Проснувшись наутро, не обнаружил в квартире ни одной детали своего туалета. Куда-то исчезла вся одежда, от трусов и носков до галстука. Это было тем более странно, что портмоне и ключи от машины лежали на столе в целости и сохранности. Ничего не понимая, он принялся бродить по квартире.
Ария голого гостя.
Но увольнительная заканчивалась, и, хочешь не хочешь, надо было возвращаться в часть. К тому же машину свою он за неимением места припарковал квартала за два от дома. Делать нечего: он принял душ, открыл дверцы шкафа, подыскал просторный цветастый халатик, сунул ноги в шлепанцы и вышел на улицу. И пошел к своей машине.

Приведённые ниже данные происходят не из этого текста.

/-- The access reads. -/
def AccKind.isRead : AccKind → Bool
  | .ldWord | .ldRow | .scld | .plread | .mmld | .mmldRow | .nodeRead | .hostRd | .image | .restore => true
  | _ => false
/-- The access is an atomic event (R113). -/
def AccKind.isAtomic : AccKind → Bool
  | .atom | .red | .scrmw => true
  | _ => false
/-- The event in which the access performs at its home (R357). -/
def performEvent (a : Acc) : Instr :=
  if a.kind = .send then .msgXf a.id else if a.kind = .arm then .msgMg (.arm a.id)
  else if a.kind.isRead then .msgRd a.id else if a.kind.isAtomic then .msgAt a.id else .msgWr a.id

/-- The package that waits for the return of an access which came in over the optical fabric (R368). -/
def Acc.returns (a : Acc) : Option Nat := if a.path == 7 then a.node.map (·.1) else none

/-- A row-form copy-engine access. -/
def AccKind.isNode : AccKind → Bool
  | .nodeRead | .nodeWrite => true
  | _ => false

/-- A row of a context that its die saves or restores (R294, R295). -/
def AccKind.isContext : AccKind → Bool
  | .save | .restore => true
  | _ => false

/-- A row-form access of the launch path, a fault record or a context (R290, R291, R294, R338). -/
def AccKind.isLaunch : AccKind → Bool
  | .record | .cword | .image | .save | .restore => true
  | _ => false

/-- The package cycle in which an access to a wall or scratch performs, and the cycles its data then takes (R102, R236,
R239, R250, R361). DEDUCED, log entry 154. -/
def wallFigure (c : Chip) (a : Acc) (home : Nat) (scratch : Bool) : Nat × Nat :=
  if home = a.die then
    if a.kind = .arm then (c.now + 6, 2)
    else if a.kind.isNode then (if scratch then (c.now + 8, 0) else (c.now + 1, 8)) else (c.now + 6, 6)
  else let w := oneWay (c.hop a.die home); (c.now + w, w)

/-- A request of die `d` whose path to the stacks starts at die `h` reaches its own stack (R236, R239, R321). -/
def nearOwn (d h home : Nat) : Bool := d < 8 && h == home
/-- Cycles from the start of a position to the performing of a request that rides it (R236, R239). -/
def nearFigure (d h home : Nat) : Nat := if nearOwn d h home then 190 else 230

/-- The package cycle in which an access that left the walker of `h` in the present cycle performs in the far or the expansion tier
of `home`, and the cycles its data then takes (R236, R239, R250, R321). -/
def tierFigure (c : Chip) (a : Acc) (h home tier : Nat) : Nat × Nat :=
  match tier with
  | 1 =>
    if home = h then (c.now + 156, 220)
    else let k := c.hop h home; (c.now - 4 + 300 + 48 * (k - 1), 240 + 48 * (k - 1))
  | _ => (c.now + Config.deviceDelay c.free, if a.kind.isNode then 0 else 540)

/-- An SC operation performs no earlier than 256 cycles after its position starts, and its value arrives no earlier than
issue + 336 (R110, R254, R257). DEDUCED, log entry 28. -/
def scFloor (a : Acc) (f : Nat × Nat) : Nat × Nat :=
  match a.sc with
  | none => f
  | some q => let p := max f.1 (2 * q + 256); (p, max f.2 (a.at' + 336 - p))

/-- An entry of a reduction window leaves toward the home with everything combined into it (R256). -/
def redLeave (d entry : Nat) : M :=
  M.look fun s => M.iff ((s.chip.die d).reds.any fun e => e.acc == entry)
    (M.seq (modDie d fun x => { x with reds := x.reds.filter fun e => e.acc != entry })
      (withAcc entry fun a =>
        sched (s.chip.now + a.rest) (if a.stage = .toWalker then .walkerResolve a.id else performEvent a)))

/-- A request leaves the requester's die toward die `t`, where `ev` follows `delay` cycles later. A RED that crosses the gateway
joins an entry of its reduction window for the same row and FN, or opens one, which leaves 32 cycles later or when all 64
entries are in use (R256). -/
def leave (a : Acc) (t key delay : Nat) (ev : Instr) : M :=
  M.look fun s =>
    let c := s.chip
    if a.kind != .red || t == a.die then sched (c.now + delay) ev
    else
      let g := c.firstLink a.die t
      let mine := (c.die a.die).reds.filter fun e => e.link == g
      match mine.find? fun e => e.row == key && e.fn == a.fn with
      | some e => modAcc a.id fun y => { y with node := some (e.acc, 0) }
      | none => M.all [
          match mine.head? with
          | some e => M.iff (64 ≤ mine.length) (redLeave a.die e.acc)
          | none => M.skip,
          modAcc a.id fun y => { y with rest := delay },
          modDie a.die fun y => { y with reds := y.reds ++ [⟨g, a.id, key, a.fn, c.now⟩] },
          sched (c.now + 32) (.redWindowExpire a.die a.id)]
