/-! ### The stages (R386, R389) -/

/-- The ASCII bytes of CQK8 identity. -/
def identityText : List (BitVec 8) := [0x43, 0x51, 0x4B, 0x38, 0x20, 0x69, 0x64, 0x65, 0x6E, 0x74, 0x69, 0x74, 0x79]
/-- The identity private key (R389). -/
def identityKey : Nat := beNat (hmac384 (beBytes 48 Config.puf.toNat) identityText) % (bpN - 1) + 1
/-- DEVID: SHA-384 of the public key, x then y (R389). -/
def devidOf (d : Nat) : Nat :=
  let q := (ecMul 384 d (some bpG)).getD (0, 0)
  beNat (sha384 (beBytes 48 q.1 ++ beBytes 48 q.2))

/-- Section `x` of the image, as rows of memory from an address on. PRESUMED, log entry 88. -/
def loadRows (slot : Nat) (x : ImgSection) (at' : Nat) : M :=
  M.look fun s => M.each (List.range ((x.len + 63) / 64)) fun k =>
    M.write ⟨at' + 64 * k, BitVec.ofNat 64 (2 ^ min 64 (x.len - 64 * k) - 1),
      BitVec.ofNat 512 (s.imgNat slot (x.off + 64 * k) (min 64 (x.len - 64 * k)))⟩

/-- The sections of a kind. -/
def withSections (slot kind : Nat) (k : ImgSection → M) : M :=
  M.look fun s => M.each ((s.imgSections slot).filter fun x => x.kind == kind) k

/-- Stages 0 to 2: the identity, the image of slot 0 or else of slot 1, the trims, and the links. DEDUCED, log entry 86. -/
def bringFirst : M :=
  M.look fun s =>
    let e0 := s.imgErr 0
    let e1 := s.imgErr 1
    let slot := if e0 = 0 then 0 else 1
    let key := identityKey
    M.all [
      M.mod fun c => { c with idKey := BitVec.ofNat 384 key, devid := BitVec.ofNat 384 (devidOf key), bslot := slot },
      if e0 != 0 && e1 != 0 then M.mod fun c => { c with berr := e1 }
      else M.all [
        M.mod fun c => { c with
          stage := 2, imageHash := BitVec.ofNat 384 (beNat (sha384 (s.img slot 0 (s.imgNat slot 8 8)))) },
        withSections slot 1 fun x => modDie x.die fun y =>
          let t := s.imgNat slot x.off x.len
          let spare := Config.trimSpare x.die t
          { y with
            power := { y.power with cap := BitVec.ofNat 12 (Nat.min 320 (Config.trimCap x.die t)) },
            matrix := { y.matrix with
              spareFor := spare.map fun n => n % 16,
              fenced := match spare with | some n => BitVec.ofNat 17 (2 ^ (n % 16)) | none => 0 } },
        M.each (List.range 12) fun d => M.each (List.range 4) fun g =>
          setLink d g (match peer d g with
            | none => 0
            | some e =>
              let back := ((List.range 4).find? fun h => peer e h == some d).getD 0
              let up (n : Nat) : Bool := n == 1 || n == 3
              if up (Config.linkTrains d g) && up (Config.linkTrains e back) then Config.linkTrains d g else 2),
        schedIn 0 .discover, schedIn 0 .bringup]]

/-- Stage 3: PKG and the slot table (R365, R366). -/
def bringPkg (slot : Nat) : M :=
  withSections slot 6 fun x => M.look fun s =>
    let word (k : Nat) : Nat := if 8 * k + 8 ≤ x.len then s.imgNat slot (x.off + 8 * k) 8 else 0
    M.mod fun c => { c with
      pkgId := fld (word 0) 0 8, npkg := fld (word 0) 8 8,
      slotsNext := (List.range 64).foldl (fun m k => SMap.set 0 m k (BitVec.ofNat 64 (word (1 + k)))) [] }

/-- Stage 4: what training finds for each pseudo-channel (R378). -/
def bringHbm (d : Nat) : M :=
  M.each [0, 1] fun k => modHbm d k fun h =>
    let base := 2 ^ 16 * (2 * d + k)
    { h with
      rdtap := (List.range (256 * 9)).foldl (fun m i => SMap.set 0 m i (Config.trainedTap base i)) [],
      wrtap := (List.range (256 * 9)).foldl (fun m i => SMap.set 0 m i (Config.trainedTap (base + 1) i)) [],
      repair := (List.range 256).foldl (fun m i => SMap.set 0 m i (Config.trainedRepair (base + i) &&& 0x37)) [] }

/-- Stage 5: directory header and root of die `d`: zeros where the image gives no header (R317). -/
def bringDirectory (slot d : Nat) : M :=
  let a := memAddr (homeKind d) d 0
  let zero (off n : Nat) : M := M.each (List.range n) fun k => M.write ⟨a + off + 64 * k, allBytes, 0⟩
  M.look fun s =>
    match (s.imgSections slot).find? fun x => x.kind == 4 && x.die == d with
    | none => M.all [zero 0 1, zero 0x8000 512, modDir d fun y => { y with en := false, sweep := 0, roots := [] }]
    | some x =>
      M.all [zero 0 1, zero 0x8000 512,
        loadRows slot { x with len := min x.len 64 } a,
        M.iff (64 < x.len) (loadRows slot { x with off := x.off + 64, len := min (x.len - 64) 0x8000 } (a + 0x8000)),
        readHeader d]

/-- Stage 5: package CSR values (R285, R278, R377): RTBASE, TVEC of each die, CRCTH of each stack, and the region table, as the
section gives them. -/
def bringCsrs (slot : Nat) : M :=
  withSections slot 5 fun x => M.look fun s =>
    let t := s.imgNat slot x.off x.len
    M.mod fun c => { c with
      rtbase := Config.imageRtbase t,
      dies := (List.range 12).map fun d =>
        let y := c.die d
        let hbm (h : Hbm) (k : Nat) : Hbm := if d < 8 then { h with crcth := Config.imageCrcth t (2 * d + k) } else h
        (List.range 256).foldl (fun z n => match Config.imageRegion t n with
            | some w => z.writeRt n w
            | none => z) { y with tvec := Config.imageTvec t d, hbm0 := hbm y.hbm0 0, hbm1 := hbm y.hbm1 1 } }

/-- Stage 5: the control block of region 0 (R281). -/
def bringBlock (slot : Nat) : M :=
  withSections slot 3 fun x => M.look fun s =>
    let b := BitVec.ofNat 2048 (s.imgNat slot x.off (min x.len 256))
    M.seq (M.mod fun c => { c with regions := SMap.set 0 c.regions 0 b, rloaded := [0] })
      (M.each (List.range 4) fun k => match s.resolvePa (s.chip.rtbase.toNat + 64 * k) with
        | some a => M.write ⟨a, allBytes, b.extractLsb' (512 * k) 512⟩
        | none => M.skip)

/-- Stages 3 to 6, once the dies have been discovered. -/
def bringSecond : M :=
  M.look fun s =>
    let slot := s.chip.bslot
    M.all [bringPkg slot,
      M.each ((List.range 8).filter fun d => (s.chip.die d).present) bringHbm,
      M.each ((List.range 12).filter fun d => (s.chip.die d).present) (bringDirectory slot),
      bringCsrs slot, bringBlock slot,
      withSections slot 2 fun x => loadRows slot { x with len := min x.len (64 * Config.codeStore x.die) } (memAddr kCode x.die 0),
      M.look fun t =>
        if !(t.chip.rloaded.contains 0 && t.chip.blockOk 0) then M.mod fun c => { c with stage := 4, berr := 6 }
        else M.all [M.mod fun c => { c with stage := 6 },
          schedIn 1024 .tempSample, M.each (List.range 8) fun d => schedIn 1800 (.powerWindowEnd d),
          sched (t.chip.now + 1 + Config.deviceDelay t.chip.free) .opticalEpoch, tickFree]]

/-- BRINGUP (R386, R387): the ROM of far die 8 brings the part up, first to the trained links, then, after discovery, to the open
launch queue; a failure leaves BOOTST with its ERR. -/
def execBringup (s : State) : Host.Outcome State Fault Refusal :=
  finish s (if s.chip.berr != 0 then M.skip else if s.chip.stage = 0 then bringFirst else if s.chip.stage = 2 then bringSecond else M.skip)

/-- BOOTST (R387). -/
def Chip.bootst (c : Chip) : Word :=
  BitVec.ofNat 64 (pack [(4, c.stage), (1, c.bslot), (3, 0), (8, c.berr), (1, c.abusy.toNat)])

/-! ### Attestation (R390) -/

/-- The owner of SEM asks for a report at a package address (R390). -/
def portAttreq (port addr : Nat) : M :=
  M.look fun s => M.iff (s.chip.stage == 6 && s.chip.semOwner == 1 + port && !s.chip.abusy && s.chip.cattrip.isNone) (M.all [
    M.mod fun c => { c with abusy := true },
    sched (s.chip.now + 1 + Config.deviceDelay s.chip.free) (.attestationReport addr), tickFree])
/-- ATTREQ (R390). -/
def execAttreq (port addr : Nat) (s : State) : Host.Outcome State Fault Refusal := finish s (portAttreq port addr)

У нас вообще-то по улицам самые разные люди разгуливают, да и общий карнавальный средиземноморский настрой позволяет часто «приспустить» галстук… Так что прохожие могли и не обратить внимания на это чучело. Остановил его армейский патруль. Уж как-то совсем странно выглядела бородатая вальяжная дамочка в шлепанцах на босу ногу сорок пятого размера.
И тут патруль выясняет, что перед ними – офицер Армии обороны Израиля…
Ребята остолбенели. Он объясняет им ситуацию. Патруль недееспособен уже не только к патрулированию – к твердому стоянию на ногах… Они валятся наземь от хохота. Наконец, придя в себя, – тут надо оценить демократизм армейских наших нравов, – ребята сажают страдальца в машину и довозят до его собственного транспорта. А там уж он пересаживается в чем стоит в свой автомобиль и едет в часть.